-- Input follows --
-- ==== Sys2Proof/Machine/UartToUsb.lean ====
section
/-! DEFINITION. The UART to USB FIFO bridge (43_uart_to_usb_fifo.md): the ring's producer EV_UART_RX_BYTE, its consumer
EV_TICK, and EV_UART_ERROR. -/

namespace Sys2Proof.Machine

/-- RingPush(i, b) (R171): on a full ring the oldest unread byte is dropped. -/
def ringPush (i : Inst) (b : Byte) (s : State) : Except Fault State :=
  match memWrite s (.ring i) (s.bank i).ringWr [b] with
  | .error f => .error f
  | .ok s1 =>
    let k := s1.bank i
    let wr := advance s.params k.ringWr 1
    if k.ringCount = s.params.capacity then
      .ok (s1.setBank i { k with ringWr := wr, ringRd := advance s.params k.ringRd 1 })
    else
      .ok (s1.setBank i { k with ringWr := wr, ringCount := k.ringCount + 1 })

/-- EV_UART_RX_BYTE(u, b) (R170). -/
def execEvUartRxByte (u b : Byte) (s : State) : Host.Outcome State Fault Refusal :=
  whenReady s (match instOfUart s.params u with
    | none => returnStatus .ok s
    | some i =>
      match ringPush i b s with
      | .error f => .fault f
      | .ok s1 => returnStatus .ok (emit (.uartReceiveOne u) s1))

/-- One tick's work for port `i` (R172): a run goes out, and the read cursor and count move on Ok only. -/
def drain (i : Inst) (s : State) : Except Fault State :=
  let k := s.bank i
  if k.ringCount = 0 then .ok s
  else
    let run := runLength s.params k.ringRd k.ringCount
    match memRead s (.ring i) k.ringRd run with
    | .error f => .error f
    | .ok data =>
      match transmitPacket i data s with
      | (.ok, s1) =>
        .ok (s1.setBank i { s1.bank i with
          ringRd := advance s.params k.ringRd run, ringCount := k.ringCount - run })
      | (_, s1) => .ok s1

/-- EV_TICK() (R172): port 0, then port 1 (D7). -/
def execEvTick (s : State) : Host.Outcome State Fault Refusal :=
  whenReady s (match drain .zero s with
    | .error f => .fault f
    | .ok s1 => returnOk (drain .one s1))

/-- EV_UART_ERROR(u) (R175). -/
def execEvUartError (u : Byte) (s : State) : Host.Outcome State Fault Refusal :=
  whenReady s (match instOfUart s.params u with
    | none => returnStatus .ok s
    | some _ =>
      match s.params.onUartError with
      | .restartRx => returnStatus .ok (emit (.uartReceiveOne u) s)
      | .ignore => returnStatus .ok s)

end Sys2Proof.Machine
end

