-- ==== Sys2Proof/Certificates/Slice0/Obligations.lean ====
section
/-! DEFINITION. The statements for the provers, each formalising rules of spec/ as its docstring says. -/

open Sys2Proof Sys2Proof.Machine

/-- O1 (R71, R72, R74, R75, R77, R78). For every parameter record and every well-formed instruction of the whole table
(events, reserved patterns, request rows, commands), the decoder of its format reads from its encoding exactly that
instruction, every operand included. -/
def Obligations.EncodeDecodesBack : Prop :=
  ∀ (P : Params) (i : Instr), WellFormed P i = true → decode P (formatOf i) (encode i) = .ok i

/-- O2 (R72, R75, R77, R78, R81, R83). For every parameter record, format and byte string: if the decoder reads an
instruction, the instruction is well formed under these parameters, belongs to that format, and (reserved patterns
aside, whose further bytes nothing fixes) its encoding is the byte string itself. -/
def Obligations.DecodedIsWellFormed : Prop :=
  ∀ (P : Params) (f : Format) (bytes : List Byte) (i : Instr), decode P f bytes = .ok i →
    WellFormed P i = true ∧ formatOf i = f ∧ (isReserved i = false → encode i = bytes)

/-- O3 (R71, R72, R81, R82). For every parameter record and byte string: the event decoder reads an instruction that is
not a reserved pattern iff bits 7:4 of byte 0 are 0 and its code is 0x0 to 0x9, the length is the table length of R72
(with EV_CTRL_RX_DONE's n at bytes 1..2, as its table says against R71's prose: log entry 24), EV_INIT's flags bits
7:1 are 0, EV_CTRL_RX_DONE's n is at most SCRATCH_SIZE and EV_BULK_OUT_DONE's n is at most BULK_MPS(SPEED). -/
def Obligations.EventRecordsValidExactly : Prop :=
  ∀ (P : Params) (r : List Byte),
    (∃ i, decode P .ev r = .ok i ∧ isReserved i = false) ↔ ValidRecord P r

/-- O4 (R74, R75, R83, R89). For all eight bytes of a setup packet: the setup decoder reads the request of that packet,
and the match and mask of the row it selects are the first entry of the request table, in the order of R75, whose mask
and match fit the key bmRequestType + 256 * bRequest. -/
def Obligations.SetupPacketTakesFirstMatchingRow : Prop :=
  ∀ (P : Params) (s0 s1 s2 s3 s4 s5 s6 s7 : Byte),
    decode P .setup [s0, s1, s2, s3, s4, s5, s6, s7] = .ok (requestOf s0 s1 (le16 s2 s3) (le16 s4 s5) (le16 s6 s7)) ∧
    requestTable.find? (fun row => (s0.toNat + 256 * s1.toNat) &&& row.2 == row.1) =
      some (opcodeMatch (requestOf s0 s1 (le16 s2 s3) (le16 s4 s5) (le16 s6 s7)))

/-- O5 (R72, R74, R75, R77, R78). One word of each family, written out from the encoding tables of 30_encoding.md, decodes
to its instruction: EV_INIT, EV_SETUP, EV_CTRL_RX_DONE, EV_BULK_OUT_DONE, EV_UART_RX_BYTE, EV_TICK, a reserved code,
SET_LINE_CODING, GET_INTERFACE, VENDOR_OR_RESERVED_TYPE, OpenEndpoint, Transmit and UartConfigure. EV_CTRL_RX_DONE's n
is at bytes 1..2, as R72's table says (log entry 24). -/
def Obligations.WrittenOutWordsDecode : Prop :=
  decode Params.default .ev [0x00, 0x01] = .ok (.evInit true) ∧
  decode Params.default .ev [0x02, 0x21, 0x20, 0x00, 0x00, 0x02, 0x00, 0x07, 0x00] =
    .ok (.evSetup 0x21 0x20 0x0000 0x0002 0x0007) ∧
  decode Params.default .ev [0x03, 0x02, 0x00, 0xC2, 0x01] = .ok (.evCtrlRxDone [0xC2, 0x01]) ∧
  decode Params.default .ev [0x05, 0x01, 0x02, 0x00, 0x68, 0x65] = .ok (.evBulkOutDone 0x01 [0x68, 0x65]) ∧
  decode Params.default .ev [0x06, 0x01, 0x48] = .ok (.evUartRxByte 0x01 0x48) ∧
  decode Params.default .ev [0x09] = .ok .evTick ∧
  decode Params.default .ev [0x0A] = .ok .reservedEventA ∧
  decode Params.default .setup [0x21, 0x20, 0x00, 0x00, 0x02, 0x00, 0x07, 0x00] =
    .ok (.setLineCoding false 0x01 0x0000 0x0002 0x0007) ∧
  decode Params.default .setup [0x81, 0x0A, 0x00, 0x00, 0x01, 0x00, 0x01, 0x00] =
    .ok (.getInterface true 0x01 0x0000 0x0001 0x0001) ∧
  decode Params.default .setup [0xE1, 0x20, 0x00, 0x00, 0x00, 0x00, 0x07, 0x00] =
    .ok (.vendorOrReservedType true true 0x01 0x20 0x0000 0x0000 0x0007) ∧
  decode Params.default .cmd [0x10, 0x81, 0x02, 0x40, 0x00] = .ok (.openEndpoint 0x81 0x02 64) ∧
  decode Params.default .cmd [0x12, 0x81, 0x02, 0x00, 0x48, 0x69] = .ok (.transmit 0x81 [0x48, 0x69]) ∧
  decode Params.default .cmd [0x20, 0x02, 0x00, 0xC2, 0x01, 0x00, 0x00, 0x00, 0x08] =
    .ok (.uartConfigure 0x02 115200 0x00 0x00 0x08)

/-- O6 (R82, R85). Every record whose byte 0 is 0x0A or above decodes to a reserved pattern, and exec refuses each of the
ten reserved patterns, in every state, by its code or kind: no step happens. -/
def Obligations.ReservedRecordsAreRefused : Prop :=
  (∀ (P : Params) (kind : Byte) (rest : List Byte), 10 ≤ kind.toNat →
    ∃ i, decode P .ev (kind :: rest) = .ok i ∧ isReserved i = true ∧
      ∀ s, exec i s = .refused (.reservedEventCode kind) ∨ exec i s = .refused (.reservedEventKind kind)) ∧
  (∀ s, exec .reservedEventA s = .refused (.reservedEventCode 0x0A) ∧
    exec .reservedEventB s = .refused (.reservedEventCode 0x0B) ∧
    exec .reservedEventC s = .refused (.reservedEventCode 0x0C) ∧
    exec .reservedEventD s = .refused (.reservedEventCode 0x0D) ∧
    exec .reservedEventE s = .refused (.reservedEventCode 0x0E) ∧
    exec .reservedEventF s = .refused (.reservedEventCode 0x0F)) ∧
  (∀ s low, exec (.reservedKind80 low) s = .refused (.reservedEventKind (1#1 ++ low))) ∧
  (∀ s low, exec (.reservedKind40 low) s = .refused (.reservedEventKind (1#2 ++ low))) ∧
  (∀ s low, exec (.reservedKind20 low) s = .refused (.reservedEventKind (1#3 ++ low))) ∧
  (∀ s low, exec (.reservedKind10 low) s = .refused (.reservedEventKind (1#4 ++ low)))

/-- O7 (R17, R56, R58). If no command is pending, a source has a pending record and is granted next (or is the only one
with something pending), and its oldest record decodes to i, then step is exec of i in the state where the record is
off its queue, the grant spent and the turn counted. Which source is served is the model's reading of R58 (log entry
6). -/
def Obligations.StepRunsPendingEvent : Prop :=
  ∀ (s : State) (src : Source) (r : List Byte) (rest : List (List Byte)) (i : Instr),
    s.out = [] → s.inbox.queue src = r :: rest → (s.grants.head? = some src ∨ waiting s.inbox = [src]) →
    decode s.params .ev r = .ok i →
    step s = exec i { s with inbox := s.inbox.setQueue src rest, grants := s.grants.tail, turn := s.turn + 1 }

/-- O8 (R57, R76). If a command record is pending and it decodes to i, step is exec of i in the state with that record
taken, whatever events are pending. That commands are taken before the next event is the model's choice (log entry 7);
their order is R57's. -/
def Obligations.StepTakesCommandsFirst : Prop :=
  ∀ (s : State) (r : List Byte) (rest : List (List Byte)) (i : Instr),
    s.out = r :: rest → decode s.params .cmd r = .ok i → step s = exec i { s with out := rest }

/-- O9 (R17, R85). If no command and no event is pending, step answers the same state (the model's choice, log entry 11).
If the pending command record, or with no command pending the record of the source served, does not decode, step
refuses it. R85 says so of F-EV records only: that a command record which does not decode is refused, and which ones
do not, is the model's choice (log entries 12 and 18), and which source is served is its reading of R58 (log entry 6). -/
def Obligations.StepIdlesOrRefuses : Prop :=
  (∀ s : State, s.out = [] → (∀ src, s.inbox.queue src = []) → step s = .next s) ∧
  (∀ (s : State) (r : List Byte) (rest : List (List Byte)) (e : DecodeError),
    s.out = r :: rest → decode s.params .cmd r = .error e → step s = .refused (.invalidRecord e)) ∧
  (∀ (s : State) (src : Source) (r : List Byte) (rest : List (List Byte)) (e : DecodeError),
    s.out = [] → s.inbox.queue src = r :: rest → (s.grants.head? = some src ∨ waiting s.inbox = [src]) →
    decode s.params .ev r = .error e → step s = .refused (.invalidRecord e))

/-- O10 (R57, R58). Whenever step answers a next state: if a command was pending, no source's queue changes; otherwise
either nothing was pending and nothing changes, or exactly one source lost exactly its oldest record and every other
source's queue is unchanged. So events of one source are handled in the order it raised them, whatever the
interleaving. That a pending command is taken before any event, so that it leaves every queue alone, is the model's
choice (log entry 7; R57 fixes only the order of the commands), and so is the idle step that changes nothing (log
entry 11). -/
def Obligations.StepKeepsSourceOrder : Prop :=
  ∀ s t : State, step s = .next t →
    (s.out ≠ [] → t.inbox = s.inbox) ∧
    (s.out = [] → (t = s ∧ ∀ src, s.inbox.queue src = []) ∨
      ∃ src r, s.inbox.queue src = r :: t.inbox.queue src ∧
        ∀ src', src' ≠ src → t.inbox.queue src' = s.inbox.queue src')

/-- O11 (R75, R120). For every setup packet and every state, exec of EV_SETUP answers what exec of the request-table
instruction of that packet answers. -/
def Obligations.SetupEventRunsSelectedRow : Prop :=
  ∀ (s : State) (reqType bRequest : Byte) (wValue wIndex wLength : Half),
    exec (.evSetup reqType bRequest wValue wIndex wLength) s =
      exec (requestOf reqType bRequest wValue wIndex wLength) s

/-- O12 (R100, R101, R103, R104, R105). Under parameters that obey R10: ResolveInterface gives p exactly at the control
interface of p (so 1, 3 and every value with a nonzero high byte are unresolved), InstOfInEp exactly at EP_IN[p],
InstOfOutEp exactly at EP_OUT[p], InstOfUart exactly at UART_OF[p], and EP_CMD is found by neither endpoint lookup. -/
def Obligations.LookupsAreExact : Prop :=
  ∀ (P : Params) (p : Inst), P.Wf →
    (∀ w, resolveInterface w = some p ↔ w = ctrlIf p) ∧
    (∀ ep, instOfInEp P ep = some p ↔ ep = (P.reg p).epIn) ∧
    (∀ ep, instOfOutEp P ep = some p ↔ ep = (P.reg p).epOut) ∧
    (∀ u, instOfUart P u = some p ↔ u = (P.reg p).uart) ∧
    instOfInEp P (P.reg p).epCmd = none ∧ instOfOutEp P (P.reg p).epCmd = none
-- Input concluded --
Out of the listing above, reproduce exactly the lines from the one with "(s.out ≠ [] → t.inbox = s.inbox) ∧" up to and including the one with "exec (requestOf reqType".

Task solution »
    (s.out ≠ [] → t.inbox = s.inbox) ∧
    (s.out = [] → (t = s ∧ ∀ src, s.inbox.queue src = []) ∨
      ∃ src r, s.inbox.queue src = r :: t.inbox.queue src ∧
        ∀ src', src' ≠ src → t.inbox.queue src' = s.inbox.queue src')

/-- O11 (R75, R120). For every setup packet and every state, exec of EV_SETUP answers what exec of the request-table
instruction of that packet answers. -/
def Obligations.SetupEventRunsSelectedRow : Prop :=
  ∀ (s : State) (reqType bRequest : Byte) (wValue wIndex wLength : Half),
    exec (.evSetup reqType bRequest wValue wIndex wLength) s =
      exec (requestOf reqType bRequest wValue wIndex wLength) s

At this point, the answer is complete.